Open thorwebdev opened 8 months ago
@thorwebdev thanks for bringing this up. After some review, I'm not sure this would improve this package much. It may actually be worse in a couple ways. I have answered a question about this on reddit if you are interested in learning more.
EDIT: adding it here so that it is preserved regardless of what happens on reddit
Question asked by a reddit user:
Very cool project! We have also been looking for a better RBAC solution for our Supabase app but haven't settled on one yet. I'd be curious to hear what you think of the approach mentioned in the official docs (https://supabase.com/docs/guides/database/postgres/custom-claims-and-role-based-access-control-rbac)?
Did you ever think about also incorporating role_permissions into your project?
My response:
I've actually been keeping on eye on those docs for a while. Currently, their auth hook approach is very similar to the way this package used to work. By storing the claims in the jwt, you make them accessible both server side and client side without requiring additional queries just to fetch them per request. This is great for performance. Unfortunately, it also means that if the claims change after a JWT has been issued, they won't take effect until the active JWT with the old claims expires and gets renewed. This means that if you are trying to revoke someone's access, you can't do it instantly. If you are trying to grant additional permission, the user won't be able to use it until they log out and log back in or until the JWT expires.

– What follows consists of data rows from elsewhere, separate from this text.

/-- The fixed mask holds bits 30..19, the third term bit 31. -/
theorem expQ_and_shiftedTerm : maskExpQ &&& ((h32 &&& maskB19) <<< signShift) = 0#32 := by
  rw [shiftedTerm_eq_masked]
  exact and_masked_eq_zero (by decide) _

/-- The second term holds bits 18..0, the third bit 31. -/
theorem h19Term_and_shiftedTerm : (h32 &&& maskH19) &&& ((h32 &&& maskB19) <<< signShift) = 0#32 := by
  have disjoint : 0x80000000#32 &&& (h32 &&& maskH19) = 0#32 := and_masked_eq_zero (by decide) h32
  rw [shiftedTerm_eq_masked]
  exact and_masked_eq_zero (by rw [BitVec.and_comm, disjoint]) _

/-- R83, the OR as addition. -/
theorem assembleHighWord_eq_add :
    assembleHighWord h =
      maskExpQ + (h.setWidth 32 &&& maskH19) + ((h.setWidth 32 &&& maskB19) <<< signShift) :=
  or_eq_add_of_disjoint (expQ_and_h19Term _) (expQ_and_shiftedTerm _) (h19Term_and_shiftedTerm _)

/-- R83, the OR as concatenation: the bits below 19, bit 19, the bits below 31 and bit 31 in turn. -/
theorem assembleHighWord_eq_append :
    assembleHighWord h = h.extractLsb' 19 1 ++ (0x7FF#11 ++ (1#1 ++ h.extractLsb' 0 19)) := by
  have ones : ∀ j < 11, (0x7FF#11).getLsbD j = true := by decide
  apply BitVec.eq_of_getLsbD_eq
  intro i hi
  rw [assembleHighWord_getLsbD h hi]
  simp only [BitVec.getLsbD_append, BitVec.getLsbD_extractLsb', Nat.zero_add]
  by_cases payload : i < 19
  · simp [payload, show i < 20 by omega, show i < 31 by omega]
  by_cases quiet : i = 19
  · simp [quiet]
  by_cases exponent : i < 31
  · simp [payload, exponent, show ¬ i < 20 by omega, ones (i - 20) (by omega)]
  · obtain rfl : i = 31 := by omega
    simp

/-- The high half of an encoded value is the assembled high word. -/
theorem extractHigh_encodedValue (opnd : Word64) :
    (encodedValue opnd).extractLsb' 32 32 = assembleHighWord (highPart opnd) :=
  BitVec.extractLsb'_append_eq_left

end HighWord

/-- Settles O9: each form of R85's condition says that the operand is no identifier. -/
theorem encodeFailure : Obligations.EncodeFailure := by
  intro opnd s h
  have invalid : ¬ ValidIdentifier opnd := by
    rcases h with bits | range
    · exact bits
    · rw [validIdentifier_iff_range]; omega
  exact ⟨_, _, _, exec_encode_of_not_valid s invalid⟩

/-- Settles O10: the decoder reads `op` and `nai` before the operand field, and `ENCODE.NAI` has one way to end. -/
theorem encodeNaiAlwaysFails : Obligations.EncodeNaiAlwaysFails :=
  ⟨decodeWord_top 0b01#2, fun s => ⟨_, _, _, exec_encodeNai s⟩⟩

/-- Settles O11: the high half of `RESULT` is the assembled high word, whose three terms share no bit. -/
theorem encodeHighWord : Obligations.EncodeHighWord := by
  intro opnd s valid
  exact ⟨_, _, _, _, _, _, rfl, rfl, rfl, rfl, exec_encode_of_valid s valid, extractHigh_encodedValue opnd, rfl,
    expQ_and_h19Term _, expQ_and_shiftedTerm _, h19Term_and_shiftedTerm _,
    assembleHighWord_eq_add (highPart opnd), assembleHighWord_eq_append (highPart opnd)⟩

end Sys2Proof.Machine

/-! PROOFS. The laws tying the two commands (spec/42_laws.md): the encoded value and the decoded result undo each other,
bit by bit, between the identifiers and the quiet-NaN patterns (R120, R121); every encoded value is a quiet NaN (R122);
and how a command ends does not depend on the state it starts from (R130). -/

namespace Sys2Proof.Machine

/-- R105: `DECODE` of a quiet-NaN pattern succeeds with its identifier. -/
theorem exec_decode_of_quiet {v : Word64} (s : State) (h : QuietPattern v) :
    exec (.decode v) s = .next (s.succeed v (decodedResult v)) := by
  rw [exec_eq, completionOf, decodeCompletion_of_quiet h, State.complete]

section BitMovesInverse
variable {opnd v : Word64}

/-- The bits of an identifier above bit 51 are zeros. -/
theorem ValidIdentifier.getLsbD_eq_false (h : ValidIdentifier opnd) {i : Nat} (above : 52 ≤ i) (hi : i < 64) :
    opnd.getLsbD i = false := by
  have := (extractLsb'_eq_zero_iff opnd 52 12).1 h (i - 52) (by omega)
  rwa [Nat.add_sub_cancel' above] at this

/-- The bits 62..51 of a quiet-NaN pattern are ones. -/
theorem QuietPattern.getLsbD_eq_true (h : QuietPattern v) {i : Nat} (above : 51 ≤ i) (hi : i < 63) :
    v.getLsbD i = true := by
  obtain ⟨exponent, quiet⟩ := h
  obtain rfl | above := above.eq_or_lt
  · exact quiet
  · have := (exponentField_eq_iff v).1 exponent (i - 52) (by omega)
    rwa [Nat.add_sub_cancel' above] at this

/-- What `DECODE` delivers is an identifier, whatever the pattern. -/
theorem decodedResult_validIdentifier (v : Word64) : ValidIdentifier (decodedResult v) := by
  refine (extractLsb'_eq_zero_iff _ 52 12).2 fun i hi => ?_
  rw [decodedResult_getLsbD v (by omega), if_neg (by omega), if_neg (by omega)]

/-- R120 on the bits: payload bits 50..0 stand still, bit 51 goes to the sign and back, and the bits above are zeros on
both sides. -/
theorem decodedResult_encodedValue (h : ValidIdentifier opnd) : decodedResult (encodedValue opnd) = opnd := by
  apply BitVec.eq_of_getLsbD_eq
  intro i hi
  rw [decodedResult_getLsbD _ hi]
  by_cases payload : i < 51
  · rw [if_pos payload, encodedValue_getLsbD _ hi, if_pos payload]
  by_cases top : i = 51
  · rw [if_neg payload, if_pos top, encodedValue_getLsbD _ (by omega), if_neg (by omega), if_neg (by omega), top]
  · rw [if_neg payload, if_neg top, h.getLsbD_eq_false (by omega) hi]

/-- R121 on the bits: payload bits 50..0 stand still, bits 62..51 are ones on both sides, and the sign goes to bit 51
and back. -/
theorem encodedValue_decodedResult (h : QuietPattern v) : encodedValue (decodedResult v) = v := by
  apply BitVec.eq_of_getLsbD_eq
  intro i hi
  rw [encodedValue_getLsbD _ hi]
  by_cases payload : i < 51
  · rw [if_pos payload, decodedResult_getLsbD _ hi, if_pos payload]
  by_cases ones : i < 63
  · rw [if_neg payload, if_pos ones, h.getLsbD_eq_true (by omega) ones]
  · obtain rfl : i = 63 := by omega
    rw [if_neg payload, if_neg ones, decodedResult_getLsbD _ (by omega), if_neg (by omega), if_pos rfl]

end BitMovesInverse

/-- A quiet-NaN pattern has a nonzero mantissa: bit 51 is one. -/
theorem QuietPattern.mantissa_ne_zero {v : Word64} (h : QuietPattern v) : v.extractLsb' 0 52 ≠ 0#52 := by
  intro zero
  have clear := (extractLsb'_eq_zero_iff v 0 52).1 zero 51 (by omega)
  exact Bool.false_ne_true (clear.symm.trans h.2)

/-- Inversion of a successful `ENCODE`: the operand is an identifier and the next state holds its encoded value. -/
theorem exec_encode_ok {opnd : Word64} {s t : State} (run : exec (.encode opnd) s = .next t)
    (ok : t.status = codeOk) :
    ValidIdentifier opnd ∧ t = s.succeed (encodedValue opnd) (encodedValue opnd) := by
  by_cases valid : ValidIdentifier opnd
  · rw [exec_encode_of_valid s valid] at run
    exact ⟨valid, (Host.Outcome.next.inj run).symm⟩
  · rw [exec_encode_of_not_valid s valid] at run
    obtain rfl := Host.Outcome.next.inj run
    exact absurd ok (FailKind.code_ne_codeOk .outOfRange)

/-- Settles O23: the completion is the same from both states, a success writes only its values, and the code of a
failure is not `OK`. -/
theorem historyIndependence : Obligations.HistoryIndependence := by
  intro i s1 s2
  refine ⟨_, _, exec_eq i s1, exec_eq i s2, ?_⟩
  cases completionOf i with
  | ok b r => exact ⟨rfl, fun _ => ⟨rfl, rfl⟩⟩
  | fail k => exact ⟨rfl, fun ok => absurd ok (FailKind.code_ne_codeOk k)⟩

/-- Settles O29: an identifier's encoded value is a quiet-NaN pattern, and its decoded result is the identifier. -/
theorem roundTrip : Obligations.RoundTrip := by
  intro opnd s s' valid
  exact ⟨_, _, exec_encode_of_valid s valid, rfl, exec_decode_of_quiet s' (encodedValue_quietPattern opnd), rfl,
    decodedResult_encodedValue valid⟩

/-- Settles O30: what `DECODE` delivers is an identifier, and its encoded value is the quiet-NaN pattern. -/
theorem reverseRoundTrip : Obligations.ReverseRoundTrip := by
  intro v s s' quiet
  have valid := decodedResult_validIdentifier v
  exact ⟨_, _, exec_decode_of_quiet s quiet, rfl, valid, exec_encode_of_valid s' valid, rfl,
    encodedValue_decodedResult quiet⟩

/-- Settles O31: a successful `ENCODE` leaves an encoded value, which is a quiet-NaN pattern. -/
theorem encodedValueIsQuietNaN : Obligations.EncodedValueIsQuietNaN := by
  intro opnd s t run ok
  obtain ⟨-, rfl⟩ := exec_encode_ok run ok
  have quiet := encodedValue_quietPattern opnd
  exact ⟨quiet.1, quiet.2, quiet.mantissa_ne_zero, isNaN64_of_quietPattern quiet, quiet⟩

end Sys2Proof.Machine

/-! PROOFS. The failing commands (spec/60_exceptions.md R146): a failure at transaction level is a failing completion,
its edge is `State.failWith`, and from every state the next command puts its own response on the ports. -/

namespace Sys2Proof.Machine

/-- A completion whose response is a failure is that failure. -/
@[simp] theorem Completion.response_eq_fail_iff {c : Completion} {k : FailKind} :
    c.response = .fail k ↔ c = .fail k := by
  cases c with
  | ok b r => exact ⟨nofun, nofun⟩
  | fail k' => simp [Completion.response]

/-- R146: a command that fails at transaction level ends in `fail` of that kind. -/
theorem exec_of_transact_fail {i : Instr} {k : FailKind} (h : transact i = .fail k) (s : State) :
    exec i s = .next (s.failWith k) := by
  have fails : completionOf i = .fail k := Completion.response_eq_fail_iff.1 h
  rw [exec_eq, fails, State.complete]

/-- R28: from every state a command completes, with its own response on the ports. -/
theorem exec_response (i : Instr) (s : State) : ∃ t, exec i s = .next t ∧ t.response = some (transact i) :=
  ⟨_, exec_eq i s, State.complete_response _ s⟩

/-- Settles O20: the next state is `State.failWith` of the kind, its code one of R26's two, and the next command
completes from there as from every state. -/
theorem failureEntry : Obligations.FailureEntry := by
  intro i s k h
  refine ⟨Config.any64 s.nextDraw, Config.any64 (s.nextDraw + 1), s.nextDraw + 2, s.failWith k, ?registers,
    exec_of_transact_fail h s, fun j => exec_response j _⟩
  case registers =>
    cases k with
    | invalidType => rfl
    | outOfRange => rfl

end Sys2Proof.Machine

/-! PROOFS. The reset edge (spec/70_reset_and_hazards.md R170, R171): the equation of `step` for it, which does not ask
what the other pins hold, and the ports after it, on which no response is valid. -/

namespace Sys2Proof.Machine

/-- R171: a step at whose edge `rst` is 1 is the reset edge, whether or not a command is presented. -/
theorem step_of_reset {s : State} {p : Pins} {ps : List Pins} (h : s.pending = p :: ps) (hr : p.rst = true) :
    step s = .next (State.resetEdge { s with pending := ps }) := by
  rw [step_of_pending h, clockEdge_eq, if_pos hr]

/-- R64: while `DONE` is 0, the ports hold no response. -/
theorem State.response_eq_none_of_not_done {s : State} (h : s.done = false) : s.response = none := by
  simp [State.response, State.outputs, Outputs.response, h]

/-- Settles O2: the step is the reset edge, which draws `SCRATCH` and `RESULT`; it clears `DONE`, so no response is
valid after it. -/
theorem resetEdgeWins : Obligations.ResetEdgeWins := by
  intro s p ps h hr
  have reset := step_of_reset h hr
  refine ⟨_, _, _, reset, fun t ht => ?_⟩
  obtain rfl := Host.Outcome.next.inj (reset.symm.trans ht)
  exact State.response_eq_none_of_not_done (State.resetEdge_done _)

end Sys2Proof.Machine

/-! PROOFS. Encoder and decoder of command words (spec/30_encoding.md R66, R71): a word is its top two bits and its
operand, so encoding a decoded word gives it back exactly where the fields the decoder drops are zero. -/

namespace Sys2Proof

/-- R71: decoding an encoded command gives it back. -/
theorem decodeWord_encodeWord (i : Instr) : decodeWord (encodeWord i) = i := by
  cases i with
  | encode opnd => exact decodeWord_top 0b00#2 opnd
  | encodeNai => exact decodeWord_top 0b01#2 0#64
  | decode opnd => exact decodeWord_top 0b10#2 opnd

My library takes the approach of caching the claims in the user's raw_app_meta_data each time the claims are updated. This field is included in the JWT so it provides the same functionality as the official docs (albeit with a slightly different data structure). The difference comes in when a query is performed. My library uses the postgrest db_pre_request hook to trigger on all incoming api calls to postgrest, fetch the current state of the claims cache (not the JWT), and inject it into the request context. My RLS policy convenience functions check this request context first, before falling back to the JWT method. This means that as long as you are making queries via postgrest / supabase sdk, you are more secure than the official approach since it will always use the most up-to-date claims. There is a minimal performance impact to this approach because it fetches the claim cache for each request (but not for each row). I have found this impact to be negligible and definitely worth the added security for my application.
Finally, the official docs guide you on implementing RBAC, but not Multi-Tenant RBAC. This means that while you can assign roles and permissions, it isn't obvious how to have multiple teams/organizations of users that each manage their own roles/permissions within their team/org. My library supports this natively by using groups to organize collections of users and then any number of roles per user, per group. You can use the same dot notation from the official docs to add permissions to this as well.
In summary, my package should accomplish everything the official solution does while also adding security, more convenient methods to call in RLS policies, and multi-tenant support, if you want it. Let me know if I can help clarify any of this futher. Thanks for checking it out, I appreciate the questions and the feedback!
@point-source I am thinking of going with your implementation. How hard is it going to be for me to migrate your implementation to auth hook, if I were to migrate for x or y reason?
Hey there, thanks so much for this awesome project!
We've released some official guidance around custom claims & RBAC using the new Auth Hooks approach: https://supabase.com/docs/guides/auth/custom-claims-and-role-based-access-control-rbac
Would love if you could review and see if that would make sense to adopt for this project?